__WORK ORDER__. Which lines below fall between the one containing "inductive BootPhase where" and the one containing "b.core with dirty"? Repeat them exactly, counting both of those lines, and add nothing else.

[[ RECORDS TO PROCESS open ]]

-- ==== Sys2Proof/Machine/HostMoves.lean ====
section
/-! DEFINITION. What the host does between steps (spec/70_reset_and_hazards.md R190, R193, R195, R196): reset, program load,
input levels, the edge flag, the dirty mark; and runs in which host moves and steps alternate in any order. -/

namespace Sys2Proof.Machine

/-- The largest program image, 0x200..0xFFF (spec/00_scope.md R4). -/
def programMax : Nat := 3584

/-- Reset with the given FONTSET table (R190): every element of spec/10_state.md R27 at its reset value. What the core does
not own is not written: the inputs, `key_edge`, and the model's own count of draws. -/
def State.resetWith (font : Vector Byte 80) (s : State) : State :=
  { State.reset with
    memory := Memory.writeList [] 0x050 font.toList
    keyEdge := s.keyEdge, keys := s.keys, runningIn := s.runningIn, draws := s.draws }

/-- Program load (R193): the image at 0x200 upward, bytes past 3584 dropped. -/
def State.load (program : List Byte) (s : State) : State :=
  { s with memory := s.memory.writeList 0x200 (program.take programMax) }

/-- The launch state of a run (R195): a function of FONTSET, the program image and the free bit `key_edge`. -/
def State.launch (font : Vector Byte 80) (program : List Byte) (edge : Bool) : State :=
  ({ State.reset with keyEdge := edge } : State).resetWith font |>.load program

/-- How far the boot sequence has come (R193, R196). -/
inductive BootPhase where
  /-- Reset, the program not yet loaded. -/
  | awaitingLoad
  /-- Loaded, no step taken. -/
  | loaded
  /-- A step has been taken since reset. -/
  | stepping
  deriving DecidableEq, Repr

/-- The core with what stands around it. -/
structure Bench where
  core : State
  phase : BootPhase
  font : Vector Byte 80
  deriving DecidableEq, Repr

/-- The host's moves that change state (R196). Reads have no effect and are no move. There is no move that clears
`key_edge`, writes a register, `fb` or, but for the load, `memory` (spec/93_implementation_defined.md K17). -/
inductive HostMove where
  | reset
  | load (program : List Byte)
  | setKeys (keys : BitVec 16)
  | setKeyEdge
  | setRunning (running : Bool)
  | clearDirty
  deriving DecidableEq, Repr

/-- One host move (R196). -/
def Bench.move (b : Bench) : HostMove → Host.Outcome Bench Fault Refusal
  | .reset => .next { b with core := b.core.resetWith b.font, phase := .awaitingLoad }
  | .load program =>
    match b.phase with
    | .awaitingLoad => .next { b with core := b.core.load program, phase := .loaded }
    | .loaded | .stepping => .refused .loadOutsideBoot
  | .setKeys keys => .next { b with core := { b.core with keys := keys } }
  | .setKeyEdge => .next { b with core := { b.core with keyEdge := true } }
  | .setRunning running => .next { b with core := { b.core with runningIn := running } }
  | .clearDirty => .next { b with core := { b.core with dirty := false } }

/-- The host invokes a step: "any time after load" (R196). -/
def Bench.step (b : Bench) : Host.Outcome Bench Fault Refusal :=
  match b.phase with
  | .awaitingLoad => .refused .stepBeforeLoad
  | .loaded | .stepping =>
    match Sys2Proof.Machine.step b.core with
    | .next t => .next { b with core := t, phase := .stepping }
    | .fault f => .fault f
    | .refused r => .refused r

/-- What happens next on the bench. -/
inductive Event where
  | move (m : HostMove)
  | step
  deriving DecidableEq, Repr

/-- One event. -/
def Bench.happen (b : Bench) : Event → Host.Outcome Bench Fault Refusal
  | .move m => b.move m
  | .step => b.step

/-- A run: events in order, ending at the first the model has no move for. -/
def Bench.run (b : Bench) : List Event → Host.Outcome Bench Fault Refusal
  | [] => .next b
  | e :: es =>
    match b.happen e with
    | .next c => c.run es
    | .fault f => .fault f
    | .refused r => .refused r

/-- The bench right after the first reset, before the load: `edge` is the free launch bit (R195). -/
def Bench.start (font : Vector Byte 80) (edge : Bool) : Bench :=
  { core := ({ State.reset with keyEdge := edge } : State).resetWith font, phase := .awaitingLoad, font := font }

end Sys2Proof.Machine
end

[[ RECORDS TO PROCESS closed ]]

__YOUR SOLUTION__.
inductive BootPhase where
  /-- Reset, the program not yet loaded. -/
  | awaitingLoad
  /-- Loaded, no step taken. -/
  | loaded
  /-- A step has been taken since reset. -/
  | stepping
  deriving DecidableEq, Repr

/-- The core with what stands around it. -/
structure Bench where
  core : State
  phase : BootPhase
  font : Vector Byte 80
  deriving DecidableEq, Repr

/-- The host's moves that change state (R196). Reads have no effect and are no move. There is no move that clears
`key_edge`, writes a register, `fb` or, but for the load, `memory` (spec/93_implementation_defined.md K17). -/
inductive HostMove where
  | reset
  | load (program : List Byte)
  | setKeys (keys : BitVec 16)
  | setKeyEdge
  | setRunning (running : Bool)
  | clearDirty
  deriving DecidableEq, Repr

/-- One host move (R196). -/
def Bench.move (b : Bench) : HostMove → Host.Outcome Bench Fault Refusal
  | .reset => .next { b with core := b.core.resetWith b.font, phase := .awaitingLoad }
  | .load program =>
    match b.phase with
    | .awaitingLoad => .next { b with core := b.core.load program, phase := .loaded }
    | .loaded | .stepping => .refused .loadOutsideBoot
  | .setKeys keys => .next { b with core := { b.core with keys := keys } }
  | .setKeyEdge => .next { b with core := { b.core with keyEdge := true } }
  | .setRunning running => .next { b with core := { b.core with runningIn := running } }
  | .clearDirty => .next { b with core := { b.core with dirty := false } }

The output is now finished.